▶ Task description: From the records below, set down exactly the lines starting with the line that contains "-- C17, C18" and going on through the line that contains "(runWord (v12 7#8 7#8) 0x8125).getV". Nothing else is wanted.

Top of Input for this task

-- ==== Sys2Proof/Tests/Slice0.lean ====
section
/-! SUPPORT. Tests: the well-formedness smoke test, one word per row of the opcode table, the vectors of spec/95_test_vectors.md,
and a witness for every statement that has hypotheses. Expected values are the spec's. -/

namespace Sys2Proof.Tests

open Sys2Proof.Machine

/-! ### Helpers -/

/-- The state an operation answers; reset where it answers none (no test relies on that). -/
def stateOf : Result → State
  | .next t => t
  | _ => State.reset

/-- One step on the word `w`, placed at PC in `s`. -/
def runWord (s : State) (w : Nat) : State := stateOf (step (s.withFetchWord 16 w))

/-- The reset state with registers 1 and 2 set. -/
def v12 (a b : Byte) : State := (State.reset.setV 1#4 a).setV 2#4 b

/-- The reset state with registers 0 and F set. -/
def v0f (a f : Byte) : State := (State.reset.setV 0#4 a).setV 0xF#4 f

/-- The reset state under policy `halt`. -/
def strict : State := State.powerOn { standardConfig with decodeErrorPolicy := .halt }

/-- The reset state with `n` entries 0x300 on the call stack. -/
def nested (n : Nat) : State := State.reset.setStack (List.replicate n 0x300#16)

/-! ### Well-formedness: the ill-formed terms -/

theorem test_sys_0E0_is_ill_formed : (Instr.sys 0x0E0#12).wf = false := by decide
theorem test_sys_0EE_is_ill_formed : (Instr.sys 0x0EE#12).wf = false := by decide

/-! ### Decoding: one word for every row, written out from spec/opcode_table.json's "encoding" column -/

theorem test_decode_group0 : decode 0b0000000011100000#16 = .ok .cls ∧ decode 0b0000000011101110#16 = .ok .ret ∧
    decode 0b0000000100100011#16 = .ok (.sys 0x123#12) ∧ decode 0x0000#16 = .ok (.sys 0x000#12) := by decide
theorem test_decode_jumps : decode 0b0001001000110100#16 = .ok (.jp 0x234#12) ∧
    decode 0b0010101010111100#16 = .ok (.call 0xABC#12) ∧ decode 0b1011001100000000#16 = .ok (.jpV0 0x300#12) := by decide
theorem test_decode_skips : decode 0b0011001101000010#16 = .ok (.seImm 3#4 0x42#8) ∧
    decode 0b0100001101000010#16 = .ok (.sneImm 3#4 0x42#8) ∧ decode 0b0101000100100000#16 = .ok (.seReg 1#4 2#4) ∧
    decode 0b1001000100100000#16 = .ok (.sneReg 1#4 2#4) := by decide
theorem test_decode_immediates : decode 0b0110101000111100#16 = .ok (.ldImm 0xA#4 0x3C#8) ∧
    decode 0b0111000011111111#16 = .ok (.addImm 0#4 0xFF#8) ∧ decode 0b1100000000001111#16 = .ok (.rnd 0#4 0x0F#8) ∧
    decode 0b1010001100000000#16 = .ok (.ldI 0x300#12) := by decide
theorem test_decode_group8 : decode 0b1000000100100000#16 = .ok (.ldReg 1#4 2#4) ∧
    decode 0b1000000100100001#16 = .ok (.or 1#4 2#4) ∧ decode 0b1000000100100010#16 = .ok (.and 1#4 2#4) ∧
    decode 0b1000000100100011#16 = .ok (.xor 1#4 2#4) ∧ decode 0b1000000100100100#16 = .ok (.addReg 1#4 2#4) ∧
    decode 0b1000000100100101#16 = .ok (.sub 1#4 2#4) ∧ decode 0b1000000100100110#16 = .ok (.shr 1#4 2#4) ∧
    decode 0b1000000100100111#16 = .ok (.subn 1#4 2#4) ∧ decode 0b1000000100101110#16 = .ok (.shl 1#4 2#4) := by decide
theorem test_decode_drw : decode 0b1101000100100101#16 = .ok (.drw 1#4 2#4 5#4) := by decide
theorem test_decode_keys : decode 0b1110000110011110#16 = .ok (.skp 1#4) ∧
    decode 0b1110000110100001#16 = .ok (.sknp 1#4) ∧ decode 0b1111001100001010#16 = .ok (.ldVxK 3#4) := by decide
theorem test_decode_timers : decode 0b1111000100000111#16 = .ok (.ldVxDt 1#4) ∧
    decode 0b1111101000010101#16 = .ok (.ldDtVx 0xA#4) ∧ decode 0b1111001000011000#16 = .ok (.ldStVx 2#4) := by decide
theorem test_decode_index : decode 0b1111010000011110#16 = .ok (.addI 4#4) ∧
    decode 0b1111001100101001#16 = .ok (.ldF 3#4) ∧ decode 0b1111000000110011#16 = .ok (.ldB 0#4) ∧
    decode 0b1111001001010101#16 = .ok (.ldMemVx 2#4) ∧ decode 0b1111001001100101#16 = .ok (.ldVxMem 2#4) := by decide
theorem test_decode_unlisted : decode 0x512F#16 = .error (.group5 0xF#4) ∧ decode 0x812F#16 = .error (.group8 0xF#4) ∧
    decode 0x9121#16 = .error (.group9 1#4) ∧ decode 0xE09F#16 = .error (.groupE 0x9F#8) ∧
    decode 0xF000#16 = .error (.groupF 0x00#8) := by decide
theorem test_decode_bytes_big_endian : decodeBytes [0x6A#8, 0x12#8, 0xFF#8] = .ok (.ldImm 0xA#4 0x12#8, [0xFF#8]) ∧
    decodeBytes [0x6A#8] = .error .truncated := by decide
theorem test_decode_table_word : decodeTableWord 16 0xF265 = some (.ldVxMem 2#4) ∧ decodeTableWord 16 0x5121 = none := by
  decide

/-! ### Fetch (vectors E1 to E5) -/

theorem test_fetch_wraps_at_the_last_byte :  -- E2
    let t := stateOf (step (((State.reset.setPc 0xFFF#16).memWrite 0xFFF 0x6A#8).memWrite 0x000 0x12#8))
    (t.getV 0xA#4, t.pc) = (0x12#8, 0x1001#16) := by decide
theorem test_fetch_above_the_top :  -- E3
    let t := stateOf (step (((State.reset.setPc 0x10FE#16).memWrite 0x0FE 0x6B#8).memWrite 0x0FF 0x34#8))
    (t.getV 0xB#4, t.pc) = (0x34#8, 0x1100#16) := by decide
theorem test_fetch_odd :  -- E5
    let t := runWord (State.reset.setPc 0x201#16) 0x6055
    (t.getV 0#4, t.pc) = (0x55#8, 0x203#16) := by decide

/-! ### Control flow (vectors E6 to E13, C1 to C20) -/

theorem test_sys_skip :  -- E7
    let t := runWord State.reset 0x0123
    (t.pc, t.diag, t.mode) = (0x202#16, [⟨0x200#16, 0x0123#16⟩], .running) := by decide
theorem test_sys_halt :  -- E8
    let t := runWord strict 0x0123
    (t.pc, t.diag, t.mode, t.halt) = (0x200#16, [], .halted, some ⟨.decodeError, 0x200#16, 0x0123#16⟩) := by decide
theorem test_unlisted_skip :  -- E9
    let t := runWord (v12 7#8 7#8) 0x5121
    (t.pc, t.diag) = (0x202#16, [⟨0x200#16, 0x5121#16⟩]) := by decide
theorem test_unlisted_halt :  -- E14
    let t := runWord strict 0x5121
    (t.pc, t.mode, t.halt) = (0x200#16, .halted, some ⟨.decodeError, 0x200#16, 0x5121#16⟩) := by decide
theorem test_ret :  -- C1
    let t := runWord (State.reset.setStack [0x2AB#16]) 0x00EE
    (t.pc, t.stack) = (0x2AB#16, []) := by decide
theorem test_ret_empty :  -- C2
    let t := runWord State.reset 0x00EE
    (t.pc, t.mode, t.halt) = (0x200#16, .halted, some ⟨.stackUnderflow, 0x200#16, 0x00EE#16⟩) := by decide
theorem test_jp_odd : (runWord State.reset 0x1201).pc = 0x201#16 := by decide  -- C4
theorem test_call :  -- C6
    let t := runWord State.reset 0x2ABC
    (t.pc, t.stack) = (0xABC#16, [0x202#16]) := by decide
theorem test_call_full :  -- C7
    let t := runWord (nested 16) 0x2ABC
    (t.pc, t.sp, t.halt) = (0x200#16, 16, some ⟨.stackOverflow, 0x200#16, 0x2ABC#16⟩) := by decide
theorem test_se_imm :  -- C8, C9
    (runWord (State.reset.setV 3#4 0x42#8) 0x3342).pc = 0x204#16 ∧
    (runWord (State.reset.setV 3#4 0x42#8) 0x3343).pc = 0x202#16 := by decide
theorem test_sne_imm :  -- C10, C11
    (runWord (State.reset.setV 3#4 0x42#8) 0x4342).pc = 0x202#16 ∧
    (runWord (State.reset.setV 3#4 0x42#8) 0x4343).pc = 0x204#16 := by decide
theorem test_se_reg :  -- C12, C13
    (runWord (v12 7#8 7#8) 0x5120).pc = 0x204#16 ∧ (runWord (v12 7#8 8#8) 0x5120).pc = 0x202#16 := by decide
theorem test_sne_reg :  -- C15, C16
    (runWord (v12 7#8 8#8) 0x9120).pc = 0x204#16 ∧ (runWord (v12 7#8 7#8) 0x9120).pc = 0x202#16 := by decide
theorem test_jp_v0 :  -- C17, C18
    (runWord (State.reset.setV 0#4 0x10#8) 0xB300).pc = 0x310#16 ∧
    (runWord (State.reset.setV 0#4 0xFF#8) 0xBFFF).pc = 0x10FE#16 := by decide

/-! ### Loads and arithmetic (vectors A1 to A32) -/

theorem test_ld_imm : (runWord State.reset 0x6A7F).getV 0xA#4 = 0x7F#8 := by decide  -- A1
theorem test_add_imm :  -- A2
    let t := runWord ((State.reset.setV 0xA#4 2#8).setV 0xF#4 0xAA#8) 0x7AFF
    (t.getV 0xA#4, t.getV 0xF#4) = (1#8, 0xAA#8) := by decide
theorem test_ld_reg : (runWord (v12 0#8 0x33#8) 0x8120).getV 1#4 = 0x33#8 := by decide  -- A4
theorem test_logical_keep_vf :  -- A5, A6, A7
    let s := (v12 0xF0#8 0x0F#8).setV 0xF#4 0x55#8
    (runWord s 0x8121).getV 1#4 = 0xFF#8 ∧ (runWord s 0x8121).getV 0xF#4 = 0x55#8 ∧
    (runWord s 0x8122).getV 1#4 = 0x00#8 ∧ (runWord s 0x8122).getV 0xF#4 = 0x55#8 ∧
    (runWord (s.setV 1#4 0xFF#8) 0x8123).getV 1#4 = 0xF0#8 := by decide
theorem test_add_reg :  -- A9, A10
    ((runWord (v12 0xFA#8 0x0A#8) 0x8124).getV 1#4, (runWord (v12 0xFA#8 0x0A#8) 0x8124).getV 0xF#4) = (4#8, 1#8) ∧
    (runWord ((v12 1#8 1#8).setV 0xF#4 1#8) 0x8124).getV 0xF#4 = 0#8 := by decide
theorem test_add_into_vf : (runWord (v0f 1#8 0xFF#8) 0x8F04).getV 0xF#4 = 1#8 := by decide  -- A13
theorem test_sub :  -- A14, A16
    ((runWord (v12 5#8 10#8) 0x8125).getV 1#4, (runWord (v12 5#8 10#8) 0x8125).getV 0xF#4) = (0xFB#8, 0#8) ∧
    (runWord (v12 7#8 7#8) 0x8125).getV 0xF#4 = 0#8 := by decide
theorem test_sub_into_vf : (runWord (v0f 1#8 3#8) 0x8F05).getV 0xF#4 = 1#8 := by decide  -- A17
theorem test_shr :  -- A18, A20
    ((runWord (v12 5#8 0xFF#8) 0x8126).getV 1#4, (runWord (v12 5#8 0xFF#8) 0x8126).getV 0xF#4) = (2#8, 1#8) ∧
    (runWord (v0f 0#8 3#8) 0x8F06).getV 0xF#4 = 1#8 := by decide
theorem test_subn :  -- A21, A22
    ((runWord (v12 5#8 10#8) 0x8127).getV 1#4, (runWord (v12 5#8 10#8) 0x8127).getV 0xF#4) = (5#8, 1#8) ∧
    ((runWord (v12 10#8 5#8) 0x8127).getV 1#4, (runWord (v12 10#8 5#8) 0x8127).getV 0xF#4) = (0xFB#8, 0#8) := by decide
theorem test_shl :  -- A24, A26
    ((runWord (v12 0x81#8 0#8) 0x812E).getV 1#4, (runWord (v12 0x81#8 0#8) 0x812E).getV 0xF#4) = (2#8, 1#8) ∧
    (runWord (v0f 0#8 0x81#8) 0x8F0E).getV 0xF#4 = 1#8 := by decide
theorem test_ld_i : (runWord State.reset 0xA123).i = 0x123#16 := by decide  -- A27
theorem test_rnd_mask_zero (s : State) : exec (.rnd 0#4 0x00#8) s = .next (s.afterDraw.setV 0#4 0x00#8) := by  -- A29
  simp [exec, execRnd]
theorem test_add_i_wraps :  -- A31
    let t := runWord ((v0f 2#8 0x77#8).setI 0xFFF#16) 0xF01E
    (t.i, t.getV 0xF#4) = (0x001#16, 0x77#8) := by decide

Bottom of Input for this task

▶ Answer to this problem:
theorem test_jp_v0 :  -- C17, C18
    (runWord (State.reset.setV 0#4 0x10#8) 0xB300).pc = 0x310#16 ∧
    (runWord (State.reset.setV 0#4 0xFF#8) 0xBFFF).pc = 0x10FE#16 := by decide

/-! ### Loads and arithmetic (vectors A1 to A32) -/

theorem test_ld_imm : (runWord State.reset 0x6A7F).getV 0xA#4 = 0x7F#8 := by decide  -- A1
theorem test_add_imm :  -- A2
    let t := runWord ((State.reset.setV 0xA#4 2#8).setV 0xF#4 0xAA#8) 0x7AFF
    (t.getV 0xA#4, t.getV 0xF#4) = (1#8, 0xAA#8) := by decide
theorem test_ld_reg : (runWord (v12 0#8 0x33#8) 0x8120).getV 1#4 = 0x33#8 := by decide  -- A4
theorem test_logical_keep_vf :  -- A5, A6, A7
    let s := (v12 0xF0#8 0x0F#8).setV 0xF#4 0x55#8
    (runWord s 0x8121).getV 1#4 = 0xFF#8 ∧ (runWord s 0x8121).getV 0xF#4 = 0x55#8 ∧
    (runWord s 0x8122).getV 1#4 = 0x00#8 ∧ (runWord s 0x8122).getV 0xF#4 = 0x55#8 ∧
    (runWord (s.setV 1#4 0xFF#8) 0x8123).getV 1#4 = 0xF0#8 := by decide
theorem test_add_reg :  -- A9, A10
    ((runWord (v12 0xFA#8 0x0A#8) 0x8124).getV 1#4, (runWord (v12 0xFA#8 0x0A#8) 0x8124).getV 0xF#4) = (4#8, 1#8) ∧
    (runWord ((v12 1#8 1#8).setV 0xF#4 1#8) 0x8124).getV 0xF#4 = 0#8 := by decide
theorem test_add_into_vf : (runWord (v0f 1#8 0xFF#8) 0x8F04).getV 0xF#4 = 1#8 := by decide  -- A13
theorem test_sub :  -- A14, A16
    ((runWord (v12 5#8 10#8) 0x8125).getV 1#4, (runWord (v12 5#8 10#8) 0x8125).getV 0xF#4) = (0xFB#8, 0#8) ∧
    (runWord (v12 7#8 7#8) 0x8125).getV 0xF#4 = 0#8 := by decide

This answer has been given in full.